Stored data entries:
——————
-- ==== Sys2Proof/Safety.lean ====
section
/-! DEFINITION. The terms in which claims about the block are made: what a safe run is (spec/60_exceptions.md R812,
R818, R840), the invariants of the state, and the command lists the rules name. -/

namespace Sys2Proof.Machine

/-- The block runs. For a command sequence the premise is `State.runningThrough` (spec/60_exceptions.md R818). -/
abbrev State.Running (s : State) : Prop := s.mode = .run

/-- No spurious interrupt is to come: the named premise of spec/60_exceptions.md R812. -/
abbrev State.NoSpurious (s : State) : Prop := Input.spurious ∉ s.pending

/-- The commands that read or re-arm the capture buffer (spec/60_exceptions.md R805). -/
def usesCapture : Instr → Bool
  | .smpStart | .smpNext | .lvlRms | .lvlUpdate | .fftRun | .rdCap _ => true
  | .nop | .lvlFilt _ | .dbMap _ | .rndAct _ | .rndRef | .dbnStep _ _ | .rdStat | .rdSpec _ | .rdLvl _ _ => false
  | .sysReset | .sysHalt => false

/-- The commands that read ARG (spec/30_encoding.md R315). -/
def readsArg : Instr → Bool
  | .lvlFilt _ | .dbMap _ | .dbnStep _ _ => true
  | .nop | .smpStart | .smpNext | .lvlRms | .lvlUpdate | .fftRun | .rndAct _ | .rndRef | .rdStat | .rdSpec _ => false
  | .rdLvl _ _ | .rdCap _ | .sysReset | .sysHalt => false

/-- The commands whose rules write RESULT (spec/10_state.md R103); SYS.RESET sets it to its reset value. -/
def writesResult : Instr → Bool
  | .lvlRms | .lvlFilt _ | .lvlUpdate | .dbMap _ | .dbnStep _ _ | .rdStat | .rdSpec _ | .rdLvl _ _ | .rdCap _ => true
  | .sysReset => true
  | .nop | .smpStart | .smpNext | .fftRun | .rndAct _ | .rndRef | .sysHalt => false

/-- The readback commands (spec/20_memory.md R206). -/
def isReadback : Instr → Bool
  | .rdStat | .rdSpec _ | .rdLvl _ _ | .rdCap _ | .dbMap _ => true
  | .nop | .smpStart | .smpNext | .lvlRms | .lvlFilt _ | .lvlUpdate | .fftRun | .rndAct _ | .rndRef => false
  | .dbnStep _ _ | .sysReset | .sysHalt => false

/-- The operation loads a glyph. -/
def DisplayOp.isGlyph : DisplayOp → Bool
  | .glyph _ _ => true
  | .clear | .cursor _ _ | .char _ => false

/-- The operation writes a character. -/
def DisplayOp.isChar : DisplayOp → Bool
  | .char _ => true
  | .clear | .cursor _ _ | .glyph _ _ => false

/-- The operation places the cursor: the start of one FIELD (spec/43_renderer.md R604). -/
def DisplayOp.isCursor : DisplayOp → Bool
  | .cursor _ _ => true
  | .clear | .char _ | .glyph _ _ => false

/-- An operation the display accepts (spec/10_state.md R140): the cursor on the display, the slot in 0..6. -/
def DisplayOp.fits (p : Params) : DisplayOp → Bool
  | .clear => true
  | .cursor row col => decide (row < p.dispRows) && decide (col < p.dispCols)
  | .char _ => true
  | .glyph slot _ => decide (slot < Config.glyphSlots)

/-- One command executed n times, stopping at the first stop. -/
def execTimes : Nat → Instr → State → Host.Outcome State Fault Refusal
  | 0, _, s => .next s
  | n + 1, i, s =>
    match exec i s with
    | .next t => execTimes n i t
    | .fault r => .fault r
    | .refused r => .refused r

/-- r is the square root of q rounded down (spec/00_scope.md R11, spec/42_level.md R500). -/
abbrev RoundedRoot (r : Nat) (q : Int) : Prop := (r : Int) ^ 2 ≤ q ∧ q < ((r : Int) + 1) ^ 2

/-- sum of (CAPBUF[i] - MIDSCALE)^2 divided by N, rounded down (spec/42_level.md R500). -/
def meanSquare (s : State) : Int :=
  (s.mem.capbuf.map fun x => (x - s.params.midscale) ^ 2).sum / (s.params.captureLen : Int)

/-- The filter moves `out` to `new` under the input `raw` as spec/42_level.md R501 says: by the step
`|raw - out| * alpha / 1000`, rounded up (AWAY) or down (TRUNC), toward raw. -/
abbrev FilterMoves (round : LpfRound) (alpha raw out new : Nat) : Prop :=
  (raw = out → new = out) ∧
    (out < raw → new = out + match round with
      | .away => ((raw - out) * alpha + 999) / 1000
      | .trunc => (raw - out) * alpha / 1000) ∧
    (raw < out → new + (match round with
      | .away => ((out - raw) * alpha + 999) / 1000
      | .trunc => (out - raw) * alpha / 1000) = out)

/-- r is the counter the scan of spec/42_level.md R502 returns for a supported cell count: `cells - r` thresholds, at the
stride floor(T / cells) from index 0, lie above the value, and the next one, if r > 0, does not. -/
abbrev ScanResult (p : Params) (value cells r : Nat) : Prop :=
  r ≤ cells ∧ (∀ j, j < cells - r → value < dbtAt p (j * (p.dbt.length / cells))) ∧
    (0 < r → dbtAt p ((cells - r) * (p.dbt.length / cells)) ≤ value)

/-- The words with opcode `op` are the one word w0 of the command i; every other is illegal (spec/30_encoding.md R303,
R313). -/
abbrev OnlyWord (op : Nat) (i : Instr) (w0 : CmdWord) : Prop :=
  encode i = w0 ∧ ∀ w : CmdWord, w.field 15 12 = op → if w = w0 then decode w = .ok i else ∃ e, decode w = .error e

/-- Every register holds its value of spec/10_state.md R147. -/
structure State.AtReset (t : State) : Prop where
  result : t.result = 0
  mode : t.mode = .run
  fcode : t.fcode = .none
  fcmd : t.fcmd = 0
  capbuf : t.mem.capbuf.length = t.params.captureLen ∧ ∀ k, t.mem.readCap k = 0
  busy : t.busy = false
  idx : t.idx = 0
  ch : t.ch = .left
  spec : t.mem.spec.length = t.params.binCount ∧ ∀ k, t.mem.readSpec k = 0
  level : ∀ c, t.level.get c = 0
  lpf : ∀ c, t.lpf.get c = 0
  alphaM : ∀ c, (t.alphaM.get c).toNat = 1000 * t.params.weight.get c / (t.params.weight.get c + 1)
  meter : t.meter = .fftVertical
  active : t.active = false
  vph : t.vph = .blankA
  vcnt : t.vcnt = 0
  stable : ∀ b, (t.buttons.get b).stable = false
  armed : ∀ b, (t.buttons.get b).armed = false
  ts : ∀ b, (t.buttons.get b).ts = 0
  toRise : ∀ b, (t.buttons.get b).toRise = t.params.debounceTimeout
  toFall : ∀ b, (t.buttons.get b).toFall = t.params.debounceTimeout
  lastOut : ∀ b, (t.buttons.get b).lastOut = false

/-- The fields of the status word (spec/10_state.md R145). -/
structure State.StatusFields (s : State) (v : Word32) : Prop where
  busy : v.extractLsb' 0 1 = BitVec.ofBool s.busy
  ch : v.extractLsb' 1 1 = channelBits s.ch
  active : v.extractLsb' 2 1 = BitVec.ofBool s.active
  meter : v.extractLsb' 3 2 = s.meter.bits
  vph : v.extractLsb' 5 2 = s.vph.bits
  zero7 : v.extractLsb' 7 1 = 0
  idx : v.extractLsb' 8 13 = s.idx
  stable0 : v.extractLsb' 21 1 = BitVec.ofBool (s.buttons.get .up).stable
  stable1 : v.extractLsb' 22 1 = BitVec.ofBool (s.buttons.get .down).stable
  stable2 : v.extractLsb' 23 1 = BitVec.ofBool (s.buttons.get .select).stable
  mode : v.extractLsb' 24 2 = s.mode.bits
  zero26 : v.extractLsb' 26 2 = 0
  fcode : v.extractLsb' 28 4 = s.fcode.bits

/-- One call of debounce1 for a button (spec/44_debounce.md R701, R702, R703, R705): from the registers d to d', with the
logical input lg at time now, returning out. -/
abbrev DebounceCall (d d' : Debouncer) (bypass lg : Bool) (now : Word32) (out : Bool) : Prop :=
  (bypass = true → d' = { d with lastOut := lg } ∧ out = lg) ∧
    (bypass = false → lg = d.stable → d' = { d with armed := false, ts := 0, lastOut := d.stable } ∧ out = d.stable) ∧
    (bypass = false → lg ≠ d.stable →
      if (if lg then d.toRise else d.toFall).toNat ≤ (now - (if d.armed then d.ts else now)).toNat then
        d' = { d with stable := lg, armed := false, ts := 0, lastOut := lg } ∧ out = lg
      else
        d' = { d with armed := true, ts := if d.armed then d.ts else now, lastOut := d.stable } ∧ out = d.stable)

/-- The next move is a reset: RST_N, or the word of SYS.RESET (spec/70_reset_and_hazards.md R900). -/
abbrev State.ResetNext (s : State) : Prop :=
  s.pending.head? = some .resetAsserted ∨ ∃ a, s.pending.head? = some (.command 0xF000 a)

/-- The capture invariant (spec/10_state.md R110, R114): CAPBUF holds N samples of SW bits and SPEC N/2 bins, a capture
in progress has room for its next sample, and no capture in progress means none since reset or a complete one. -/
abbrev State.CaptureInv (s : State) : Prop :=
  s.mem.wf s.params ∧ (s.busy = true → s.idx.toNat < s.params.captureLen) ∧
    (s.busy = false → s.idx.toNat = 0 ∨ s.idx.toNat = s.params.captureLen)

/-- What FCMD holds beside each cause code (spec/60_exceptions.md R801): the word that is illegal, the word of a command
that uses the capture buffer, RND.REF's word, SYS.HALT's word, or 0. -/
def recordedWord : FaultCode → CmdWord → Bool
  | .none, w => w == 0
  | .illegalCmd, w => (decode w).toOption.isNone
  | .busyViolation, w => (decode w).toOption.any usesCapture
  | .notActive, w => w == 0x9000
  | .fatalHalt, w => w == 0xF001
  | .fatalSpurious, w => w == 0

/-- MODE, FCODE and FCMD agree (spec/60_exceptions.md R801). -/
abbrev State.FaultInv (s : State) : Prop := s.mode = s.fcode.mode ∧ recordedWord s.fcode s.fcmd = true

/-- The outcomes of the runs before this one are faults with agreeing codes (spec/60_exceptions.md R801, R818; log 8). -/
abbrev State.HistoryInv (s : State) : Prop :=
  ∀ o ∈ s.endedRuns, o.mode ≠ .run ∧ o.mode = o.fcode.mode ∧ recordedWord o.fcode o.fcmd = true

/-- The registers loaded at reset and never written hold their values (spec/10_state.md R123, R138). -/
abbrev State.ConstantInv (s : State) : Prop :=
  (∀ c, (s.alphaM.get c).toNat = s.params.alpha c) ∧
    ∀ b, (s.buttons.get b).toRise = s.params.debounceTimeout ∧ (s.buttons.get b).toFall = s.params.debounceTimeout

/-- An idle debounce timer has timestamp 0 (spec/10_state.md R137). -/
abbrev State.TimerInv (s : State) : Prop := ∀ b, (s.buttons.get b).armed = false → (s.buttons.get b).ts = 0

/-- The VU_LINES counter is below the length of its phase, and no style is selected before the first activation
(spec/10_state.md R131-R133). -/
abbrev State.MeterInv (s : State) : Prop :=
  s.vcnt.toNat < phaseLength s.params s.vph ∧
    (s.active = false → s.meter = .fftVertical ∧ s.vph = .blankA ∧ s.vcnt = 0)

/-- SPEC[0] is 0 and the raw levels are within the range of the RMS (spec/10_state.md R120, spec/42_level.md R500). -/
abbrev State.AnalysisInv (s : State) : Prop :=
  s.mem.readSpec 0 = 0 ∧ ∀ c, (s.level.get c).toNat ≤ 2 ^ s.params.sw

/-- Every display operation put out fits the display (spec/10_state.md R140). -/
abbrev State.OutputInv (s : State) : Prop := ∀ op ∈ s.dout, op.fits s.params = true

/-- No transaction is in flight between two steps (spec/10_state.md R101, R102; log 4). -/
abbrev State.PortInv (s : State) : Prop := s.cmd = 0 ∧ s.arg = 0

/-- Every invariant of the state, for parameters that meet the constraints of spec/00_scope.md R8. -/
structure State.Inv (s : State) : Prop where
  params : s.params.Valid
  capture : s.CaptureInv
  fault : s.FaultInv
  history : s.HistoryInv
  constant : s.ConstantInv
  timer : s.TimerInv
  meter : s.MeterInv
  analysis : s.AnalysisInv
  output : s.OutputInv
  port : s.PortInv

end Sys2Proof.Machine
end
——————
Task details>
Show the lines of the entries that include the string "CaptureInv", copying each in full.

Output of the task>
abbrev State.CaptureInv (s : State) : Prop :=
  capture : s.CaptureInv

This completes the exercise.